* [TASK TO CARRY OUT]
Of all the entries below, retype only the lines from the one with "State.lookupSerial_edits s reader _" through the one with "theorem State.toDraft_table (s", exactly as they appear.

Stored data entries:

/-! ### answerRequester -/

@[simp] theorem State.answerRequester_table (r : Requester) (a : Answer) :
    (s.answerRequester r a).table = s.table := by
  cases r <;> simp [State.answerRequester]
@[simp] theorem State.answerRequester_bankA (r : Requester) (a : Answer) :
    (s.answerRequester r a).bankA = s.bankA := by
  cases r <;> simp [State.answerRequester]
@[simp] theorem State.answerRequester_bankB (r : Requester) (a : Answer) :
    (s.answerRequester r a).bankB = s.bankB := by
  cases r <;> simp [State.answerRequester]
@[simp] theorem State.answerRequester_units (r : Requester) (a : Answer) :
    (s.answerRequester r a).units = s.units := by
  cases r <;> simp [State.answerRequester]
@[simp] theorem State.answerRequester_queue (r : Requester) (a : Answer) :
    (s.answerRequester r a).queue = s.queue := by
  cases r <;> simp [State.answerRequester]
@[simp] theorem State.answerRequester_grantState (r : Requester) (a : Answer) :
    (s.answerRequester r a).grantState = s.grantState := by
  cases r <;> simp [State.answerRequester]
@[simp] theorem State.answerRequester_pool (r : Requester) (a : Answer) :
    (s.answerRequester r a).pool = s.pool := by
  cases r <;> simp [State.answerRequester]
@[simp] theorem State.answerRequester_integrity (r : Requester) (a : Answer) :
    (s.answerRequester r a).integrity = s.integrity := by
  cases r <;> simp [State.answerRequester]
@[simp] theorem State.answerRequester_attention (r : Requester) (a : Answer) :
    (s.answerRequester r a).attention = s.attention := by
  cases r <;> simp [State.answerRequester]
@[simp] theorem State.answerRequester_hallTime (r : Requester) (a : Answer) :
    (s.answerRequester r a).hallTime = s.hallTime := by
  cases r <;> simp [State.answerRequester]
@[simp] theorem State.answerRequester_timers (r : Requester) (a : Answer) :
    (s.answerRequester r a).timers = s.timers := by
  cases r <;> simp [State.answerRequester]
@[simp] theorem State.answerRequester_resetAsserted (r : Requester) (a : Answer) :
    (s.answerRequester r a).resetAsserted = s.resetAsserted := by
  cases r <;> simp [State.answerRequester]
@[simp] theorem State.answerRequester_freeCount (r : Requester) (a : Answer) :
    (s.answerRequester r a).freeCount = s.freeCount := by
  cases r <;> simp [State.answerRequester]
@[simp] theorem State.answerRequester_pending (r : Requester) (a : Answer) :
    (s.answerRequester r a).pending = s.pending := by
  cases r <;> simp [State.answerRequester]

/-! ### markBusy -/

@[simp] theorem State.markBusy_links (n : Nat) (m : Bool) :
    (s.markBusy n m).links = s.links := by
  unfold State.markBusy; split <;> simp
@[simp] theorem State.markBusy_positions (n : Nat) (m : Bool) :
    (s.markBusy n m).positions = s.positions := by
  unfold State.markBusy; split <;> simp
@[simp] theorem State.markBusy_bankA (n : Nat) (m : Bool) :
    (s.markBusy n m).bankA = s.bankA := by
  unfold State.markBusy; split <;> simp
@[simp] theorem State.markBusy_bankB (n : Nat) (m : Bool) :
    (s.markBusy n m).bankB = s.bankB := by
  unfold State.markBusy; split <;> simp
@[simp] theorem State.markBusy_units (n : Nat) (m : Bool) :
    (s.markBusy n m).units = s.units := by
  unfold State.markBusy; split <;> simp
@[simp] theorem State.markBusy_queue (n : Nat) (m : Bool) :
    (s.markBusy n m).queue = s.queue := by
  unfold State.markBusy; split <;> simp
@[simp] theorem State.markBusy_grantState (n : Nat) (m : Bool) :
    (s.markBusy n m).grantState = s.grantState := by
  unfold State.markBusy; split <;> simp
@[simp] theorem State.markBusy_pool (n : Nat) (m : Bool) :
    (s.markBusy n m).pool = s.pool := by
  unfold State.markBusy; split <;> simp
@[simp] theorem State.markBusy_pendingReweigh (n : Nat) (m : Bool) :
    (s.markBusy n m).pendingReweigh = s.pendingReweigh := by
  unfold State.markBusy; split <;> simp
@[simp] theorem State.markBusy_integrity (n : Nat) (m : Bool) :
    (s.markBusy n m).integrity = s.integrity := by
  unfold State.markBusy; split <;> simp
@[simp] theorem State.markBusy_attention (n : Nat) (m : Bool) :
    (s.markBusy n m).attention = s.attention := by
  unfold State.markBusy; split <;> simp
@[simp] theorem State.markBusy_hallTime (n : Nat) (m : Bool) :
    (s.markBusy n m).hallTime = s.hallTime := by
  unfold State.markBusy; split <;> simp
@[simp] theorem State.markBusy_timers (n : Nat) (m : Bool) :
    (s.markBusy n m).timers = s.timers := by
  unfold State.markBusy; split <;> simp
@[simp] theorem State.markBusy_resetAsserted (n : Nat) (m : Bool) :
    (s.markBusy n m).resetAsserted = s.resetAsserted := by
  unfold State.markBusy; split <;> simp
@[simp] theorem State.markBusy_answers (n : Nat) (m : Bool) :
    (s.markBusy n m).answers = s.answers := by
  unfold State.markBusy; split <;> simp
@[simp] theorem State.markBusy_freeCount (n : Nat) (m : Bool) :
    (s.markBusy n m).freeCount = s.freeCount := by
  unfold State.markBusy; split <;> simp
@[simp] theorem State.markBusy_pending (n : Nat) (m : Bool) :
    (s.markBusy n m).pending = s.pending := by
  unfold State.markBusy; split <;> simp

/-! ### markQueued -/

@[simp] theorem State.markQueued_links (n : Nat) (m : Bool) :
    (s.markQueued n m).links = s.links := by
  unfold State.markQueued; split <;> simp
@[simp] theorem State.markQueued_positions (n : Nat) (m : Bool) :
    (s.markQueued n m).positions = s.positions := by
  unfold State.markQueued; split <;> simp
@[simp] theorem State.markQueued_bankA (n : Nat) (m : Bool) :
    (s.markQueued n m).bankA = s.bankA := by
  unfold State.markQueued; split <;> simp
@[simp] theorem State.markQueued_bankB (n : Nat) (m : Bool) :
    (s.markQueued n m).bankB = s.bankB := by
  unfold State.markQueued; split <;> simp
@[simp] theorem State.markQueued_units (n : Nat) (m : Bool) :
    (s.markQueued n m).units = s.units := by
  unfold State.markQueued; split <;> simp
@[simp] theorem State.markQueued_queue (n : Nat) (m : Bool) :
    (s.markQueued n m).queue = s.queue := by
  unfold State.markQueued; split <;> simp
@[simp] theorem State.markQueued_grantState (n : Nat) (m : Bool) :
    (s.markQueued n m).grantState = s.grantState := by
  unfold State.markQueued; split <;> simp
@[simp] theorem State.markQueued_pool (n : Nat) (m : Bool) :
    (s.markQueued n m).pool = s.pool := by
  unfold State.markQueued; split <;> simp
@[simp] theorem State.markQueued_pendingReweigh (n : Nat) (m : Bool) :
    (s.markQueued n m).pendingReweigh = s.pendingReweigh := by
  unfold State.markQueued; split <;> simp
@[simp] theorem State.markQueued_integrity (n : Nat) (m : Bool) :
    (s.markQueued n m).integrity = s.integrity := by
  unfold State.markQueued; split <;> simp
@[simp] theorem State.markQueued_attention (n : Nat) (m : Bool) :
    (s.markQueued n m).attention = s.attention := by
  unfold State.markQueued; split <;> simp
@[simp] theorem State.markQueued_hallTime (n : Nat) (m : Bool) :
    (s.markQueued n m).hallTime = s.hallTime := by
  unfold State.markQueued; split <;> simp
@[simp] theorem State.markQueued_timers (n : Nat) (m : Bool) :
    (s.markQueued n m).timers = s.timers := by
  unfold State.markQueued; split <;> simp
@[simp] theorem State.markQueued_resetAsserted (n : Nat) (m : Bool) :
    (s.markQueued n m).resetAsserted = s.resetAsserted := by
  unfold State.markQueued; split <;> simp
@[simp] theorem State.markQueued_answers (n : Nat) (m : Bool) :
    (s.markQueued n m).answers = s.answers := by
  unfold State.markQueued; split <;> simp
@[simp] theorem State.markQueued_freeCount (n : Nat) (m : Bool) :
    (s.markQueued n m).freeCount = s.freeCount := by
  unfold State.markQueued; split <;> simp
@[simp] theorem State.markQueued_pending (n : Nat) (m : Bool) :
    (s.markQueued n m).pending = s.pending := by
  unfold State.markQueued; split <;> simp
...
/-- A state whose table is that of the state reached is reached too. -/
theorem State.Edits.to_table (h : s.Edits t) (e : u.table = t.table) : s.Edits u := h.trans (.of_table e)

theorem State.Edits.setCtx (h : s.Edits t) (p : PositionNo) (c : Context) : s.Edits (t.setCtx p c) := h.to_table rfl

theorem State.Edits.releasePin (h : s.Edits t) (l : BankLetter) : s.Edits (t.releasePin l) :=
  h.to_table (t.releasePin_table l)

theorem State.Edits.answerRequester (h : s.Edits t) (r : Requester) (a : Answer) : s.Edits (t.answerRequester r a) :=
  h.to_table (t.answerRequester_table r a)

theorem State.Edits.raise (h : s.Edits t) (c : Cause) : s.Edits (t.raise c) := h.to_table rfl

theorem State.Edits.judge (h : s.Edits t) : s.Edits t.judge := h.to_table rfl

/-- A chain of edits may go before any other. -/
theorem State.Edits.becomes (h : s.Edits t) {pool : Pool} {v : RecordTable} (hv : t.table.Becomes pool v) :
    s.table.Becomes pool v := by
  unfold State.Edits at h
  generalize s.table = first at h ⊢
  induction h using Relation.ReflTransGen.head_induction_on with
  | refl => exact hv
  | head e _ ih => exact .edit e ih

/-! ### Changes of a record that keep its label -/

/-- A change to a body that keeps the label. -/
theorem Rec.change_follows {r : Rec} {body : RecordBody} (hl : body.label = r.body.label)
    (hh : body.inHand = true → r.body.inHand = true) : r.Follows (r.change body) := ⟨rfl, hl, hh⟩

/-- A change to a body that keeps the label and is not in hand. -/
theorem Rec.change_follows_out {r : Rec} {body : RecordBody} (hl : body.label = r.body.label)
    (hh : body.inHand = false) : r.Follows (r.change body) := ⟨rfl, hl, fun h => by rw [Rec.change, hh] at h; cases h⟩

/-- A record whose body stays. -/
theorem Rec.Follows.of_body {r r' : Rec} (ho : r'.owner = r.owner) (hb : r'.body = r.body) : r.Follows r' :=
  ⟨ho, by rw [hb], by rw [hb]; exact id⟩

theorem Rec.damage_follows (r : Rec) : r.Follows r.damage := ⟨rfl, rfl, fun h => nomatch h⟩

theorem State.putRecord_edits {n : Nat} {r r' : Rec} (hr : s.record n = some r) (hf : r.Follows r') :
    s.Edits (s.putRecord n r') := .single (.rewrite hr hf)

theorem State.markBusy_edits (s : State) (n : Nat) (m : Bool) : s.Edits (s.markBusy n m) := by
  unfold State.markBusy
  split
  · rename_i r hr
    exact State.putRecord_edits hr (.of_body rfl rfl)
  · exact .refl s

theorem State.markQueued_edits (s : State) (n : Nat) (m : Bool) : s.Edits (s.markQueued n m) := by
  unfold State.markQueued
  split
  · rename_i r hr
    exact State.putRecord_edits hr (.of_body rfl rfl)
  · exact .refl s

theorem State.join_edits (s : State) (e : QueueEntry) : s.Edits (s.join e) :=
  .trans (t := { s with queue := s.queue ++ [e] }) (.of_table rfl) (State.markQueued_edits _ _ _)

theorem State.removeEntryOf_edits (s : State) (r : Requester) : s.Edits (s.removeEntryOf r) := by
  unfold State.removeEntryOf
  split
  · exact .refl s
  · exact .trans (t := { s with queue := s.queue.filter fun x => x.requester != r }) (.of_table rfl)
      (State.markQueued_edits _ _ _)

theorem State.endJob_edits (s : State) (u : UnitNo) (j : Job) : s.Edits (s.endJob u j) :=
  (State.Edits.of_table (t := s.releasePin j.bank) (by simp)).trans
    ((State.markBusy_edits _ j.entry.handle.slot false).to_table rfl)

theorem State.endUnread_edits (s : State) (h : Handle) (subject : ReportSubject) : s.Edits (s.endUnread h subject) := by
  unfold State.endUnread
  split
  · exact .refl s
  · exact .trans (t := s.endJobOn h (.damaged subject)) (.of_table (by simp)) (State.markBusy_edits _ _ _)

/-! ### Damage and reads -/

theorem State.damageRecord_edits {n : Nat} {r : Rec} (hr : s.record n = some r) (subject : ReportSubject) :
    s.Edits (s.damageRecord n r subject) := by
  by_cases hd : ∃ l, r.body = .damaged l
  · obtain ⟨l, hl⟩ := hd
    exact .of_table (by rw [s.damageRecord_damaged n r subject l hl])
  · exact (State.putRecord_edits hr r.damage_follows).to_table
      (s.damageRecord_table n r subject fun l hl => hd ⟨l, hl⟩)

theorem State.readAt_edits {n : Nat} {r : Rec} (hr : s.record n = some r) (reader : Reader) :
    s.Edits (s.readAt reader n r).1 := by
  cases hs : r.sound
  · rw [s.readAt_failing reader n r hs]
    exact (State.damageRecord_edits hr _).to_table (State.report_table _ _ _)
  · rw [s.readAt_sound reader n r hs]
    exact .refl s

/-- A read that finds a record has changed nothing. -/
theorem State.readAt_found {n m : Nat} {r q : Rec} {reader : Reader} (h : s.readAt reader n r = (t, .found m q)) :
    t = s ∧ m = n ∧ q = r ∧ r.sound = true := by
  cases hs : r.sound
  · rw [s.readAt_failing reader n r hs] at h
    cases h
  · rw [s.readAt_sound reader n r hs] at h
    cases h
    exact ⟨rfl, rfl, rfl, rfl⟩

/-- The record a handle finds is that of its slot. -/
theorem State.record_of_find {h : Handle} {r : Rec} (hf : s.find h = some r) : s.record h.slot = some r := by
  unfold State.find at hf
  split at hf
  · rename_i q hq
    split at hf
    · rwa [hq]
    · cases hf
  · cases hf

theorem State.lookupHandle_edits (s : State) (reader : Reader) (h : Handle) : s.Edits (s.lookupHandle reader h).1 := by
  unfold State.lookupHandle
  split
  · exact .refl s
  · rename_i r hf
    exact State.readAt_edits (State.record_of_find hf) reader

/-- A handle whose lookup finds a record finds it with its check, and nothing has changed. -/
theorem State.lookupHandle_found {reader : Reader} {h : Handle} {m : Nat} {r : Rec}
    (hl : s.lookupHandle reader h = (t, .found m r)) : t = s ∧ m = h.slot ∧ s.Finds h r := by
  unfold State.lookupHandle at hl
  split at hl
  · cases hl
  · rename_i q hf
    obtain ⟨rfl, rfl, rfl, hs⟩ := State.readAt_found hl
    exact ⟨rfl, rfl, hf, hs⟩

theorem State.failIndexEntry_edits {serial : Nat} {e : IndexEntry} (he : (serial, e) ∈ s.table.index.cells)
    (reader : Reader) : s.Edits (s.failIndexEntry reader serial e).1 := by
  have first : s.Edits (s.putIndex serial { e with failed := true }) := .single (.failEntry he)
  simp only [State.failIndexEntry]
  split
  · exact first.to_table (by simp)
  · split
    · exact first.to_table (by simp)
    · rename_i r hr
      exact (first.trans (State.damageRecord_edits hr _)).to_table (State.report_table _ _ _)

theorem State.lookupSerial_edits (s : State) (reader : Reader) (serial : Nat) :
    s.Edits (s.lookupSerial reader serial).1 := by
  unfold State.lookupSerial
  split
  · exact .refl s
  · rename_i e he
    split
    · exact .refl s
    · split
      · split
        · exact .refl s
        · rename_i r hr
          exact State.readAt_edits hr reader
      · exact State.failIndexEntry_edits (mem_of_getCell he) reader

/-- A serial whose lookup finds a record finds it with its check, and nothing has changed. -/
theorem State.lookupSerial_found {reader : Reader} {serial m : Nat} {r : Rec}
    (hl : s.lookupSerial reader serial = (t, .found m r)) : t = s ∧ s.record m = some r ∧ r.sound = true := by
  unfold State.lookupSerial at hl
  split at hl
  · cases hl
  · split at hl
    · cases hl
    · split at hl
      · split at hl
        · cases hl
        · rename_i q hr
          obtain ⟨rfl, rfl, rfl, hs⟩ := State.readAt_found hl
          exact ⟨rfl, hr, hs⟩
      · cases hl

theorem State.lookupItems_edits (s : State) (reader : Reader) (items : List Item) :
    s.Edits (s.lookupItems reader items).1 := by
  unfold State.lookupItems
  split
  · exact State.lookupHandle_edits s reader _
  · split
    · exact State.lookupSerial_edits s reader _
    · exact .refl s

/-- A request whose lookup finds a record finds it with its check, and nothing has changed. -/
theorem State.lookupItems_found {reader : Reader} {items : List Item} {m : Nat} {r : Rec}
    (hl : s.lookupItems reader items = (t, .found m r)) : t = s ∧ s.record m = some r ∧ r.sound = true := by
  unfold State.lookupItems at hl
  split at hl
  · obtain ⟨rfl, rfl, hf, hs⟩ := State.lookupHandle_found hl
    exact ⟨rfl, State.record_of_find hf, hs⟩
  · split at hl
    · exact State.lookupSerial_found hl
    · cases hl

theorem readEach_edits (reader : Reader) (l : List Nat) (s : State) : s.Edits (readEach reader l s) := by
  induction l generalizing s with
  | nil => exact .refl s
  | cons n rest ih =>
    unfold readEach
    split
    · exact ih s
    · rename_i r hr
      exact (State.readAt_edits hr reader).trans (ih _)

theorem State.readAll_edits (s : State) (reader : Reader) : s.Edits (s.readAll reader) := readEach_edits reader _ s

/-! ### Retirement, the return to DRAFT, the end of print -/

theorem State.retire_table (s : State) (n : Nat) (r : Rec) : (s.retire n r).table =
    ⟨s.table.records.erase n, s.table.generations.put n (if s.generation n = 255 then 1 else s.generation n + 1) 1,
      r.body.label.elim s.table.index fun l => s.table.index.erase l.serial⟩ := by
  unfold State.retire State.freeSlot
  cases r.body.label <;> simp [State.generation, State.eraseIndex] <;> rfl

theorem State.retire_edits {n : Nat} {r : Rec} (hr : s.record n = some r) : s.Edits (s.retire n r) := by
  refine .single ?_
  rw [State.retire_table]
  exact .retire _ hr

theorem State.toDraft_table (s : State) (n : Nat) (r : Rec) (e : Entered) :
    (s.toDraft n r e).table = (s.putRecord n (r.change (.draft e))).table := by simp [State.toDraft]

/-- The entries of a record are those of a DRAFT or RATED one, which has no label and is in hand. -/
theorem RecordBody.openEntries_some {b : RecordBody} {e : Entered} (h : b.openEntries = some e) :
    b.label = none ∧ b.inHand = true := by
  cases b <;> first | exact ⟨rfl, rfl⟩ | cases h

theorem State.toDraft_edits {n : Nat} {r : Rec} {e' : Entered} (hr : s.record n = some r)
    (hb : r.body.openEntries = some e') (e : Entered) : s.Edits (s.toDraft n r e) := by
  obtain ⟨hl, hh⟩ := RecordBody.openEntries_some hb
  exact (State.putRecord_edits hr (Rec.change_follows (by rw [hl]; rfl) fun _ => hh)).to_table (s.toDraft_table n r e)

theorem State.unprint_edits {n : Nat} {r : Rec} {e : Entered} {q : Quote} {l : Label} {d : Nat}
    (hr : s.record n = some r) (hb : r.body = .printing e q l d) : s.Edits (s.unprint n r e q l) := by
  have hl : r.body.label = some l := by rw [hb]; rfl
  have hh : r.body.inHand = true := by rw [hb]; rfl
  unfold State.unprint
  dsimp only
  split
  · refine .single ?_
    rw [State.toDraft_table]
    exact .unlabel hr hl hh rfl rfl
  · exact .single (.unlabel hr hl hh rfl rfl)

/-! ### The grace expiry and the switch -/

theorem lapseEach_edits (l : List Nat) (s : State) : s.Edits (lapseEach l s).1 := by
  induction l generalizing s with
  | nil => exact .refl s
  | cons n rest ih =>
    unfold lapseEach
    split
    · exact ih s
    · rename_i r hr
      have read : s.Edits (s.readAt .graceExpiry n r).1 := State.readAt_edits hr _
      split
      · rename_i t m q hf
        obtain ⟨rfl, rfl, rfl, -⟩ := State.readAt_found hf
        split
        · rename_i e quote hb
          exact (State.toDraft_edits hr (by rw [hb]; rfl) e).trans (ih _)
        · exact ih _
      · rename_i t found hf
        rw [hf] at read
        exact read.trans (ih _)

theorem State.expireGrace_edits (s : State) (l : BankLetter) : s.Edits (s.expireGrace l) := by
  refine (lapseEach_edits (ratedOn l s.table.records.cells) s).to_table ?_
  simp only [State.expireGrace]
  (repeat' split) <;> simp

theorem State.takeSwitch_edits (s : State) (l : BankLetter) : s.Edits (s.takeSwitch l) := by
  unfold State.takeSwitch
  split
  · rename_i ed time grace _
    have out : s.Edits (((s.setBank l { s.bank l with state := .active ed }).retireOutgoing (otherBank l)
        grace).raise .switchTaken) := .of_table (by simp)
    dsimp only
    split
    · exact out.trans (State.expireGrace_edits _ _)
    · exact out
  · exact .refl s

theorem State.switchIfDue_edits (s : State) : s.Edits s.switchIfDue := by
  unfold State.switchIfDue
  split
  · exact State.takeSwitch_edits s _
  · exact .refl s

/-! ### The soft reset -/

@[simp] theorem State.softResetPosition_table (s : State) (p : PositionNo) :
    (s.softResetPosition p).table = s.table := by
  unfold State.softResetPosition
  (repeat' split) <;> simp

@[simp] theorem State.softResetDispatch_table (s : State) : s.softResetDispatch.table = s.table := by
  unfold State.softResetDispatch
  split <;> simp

* [ANSWER SECTION]
    · exact State.lookupSerial_edits s reader _
    · exact .refl s

/-- A request whose lookup finds a record finds it with its check, and nothing has changed. -/
theorem State.lookupItems_found {reader : Reader} {items : List Item} {m : Nat} {r : Rec}
    (hl : s.lookupItems reader items = (t, .found m r)) : t = s ∧ s.record m = some r ∧ r.sound = true := by
  unfold State.lookupItems at hl
  split at hl
  · obtain ⟨rfl, rfl, hf, hs⟩ := State.lookupHandle_found hl
    exact ⟨rfl, State.record_of_find hf, hs⟩
  · split at hl
    · exact State.lookupSerial_found hl
    · cases hl

theorem readEach_edits (reader : Reader) (l : List Nat) (s : State) : s.Edits (readEach reader l s) := by
  induction l generalizing s with
  | nil => exact .refl s
  | cons n rest ih =>
    unfold readEach
    split
    · exact ih s
    · rename_i r hr
      exact (State.readAt_edits hr reader).trans (ih _)

theorem State.readAll_edits (s : State) (reader : Reader) : s.Edits (s.readAll reader) := readEach_edits reader _ s

/-! ### Retirement, the return to DRAFT, the end of print -/

theorem State.retire_table (s : State) (n : Nat) (r : Rec) : (s.retire n r).table =
    ⟨s.table.records.erase n, s.table.generations.put n (if s.generation n = 255 then 1 else s.generation n + 1) 1,
      r.body.label.elim s.table.index fun l => s.table.index.erase l.serial⟩ := by
  unfold State.retire State.freeSlot
  cases r.body.label <;> simp [State.generation, State.eraseIndex] <;> rfl

theorem State.retire_edits {n : Nat} {r : Rec} (hr : s.record n = some r) : s.Edits (s.retire n r) := by
  refine .single ?_
  rw [State.retire_table]
  exact .retire _ hr

theorem State.toDraft_table (s : State) (n : Nat) (r : Rec) (e : Entered) :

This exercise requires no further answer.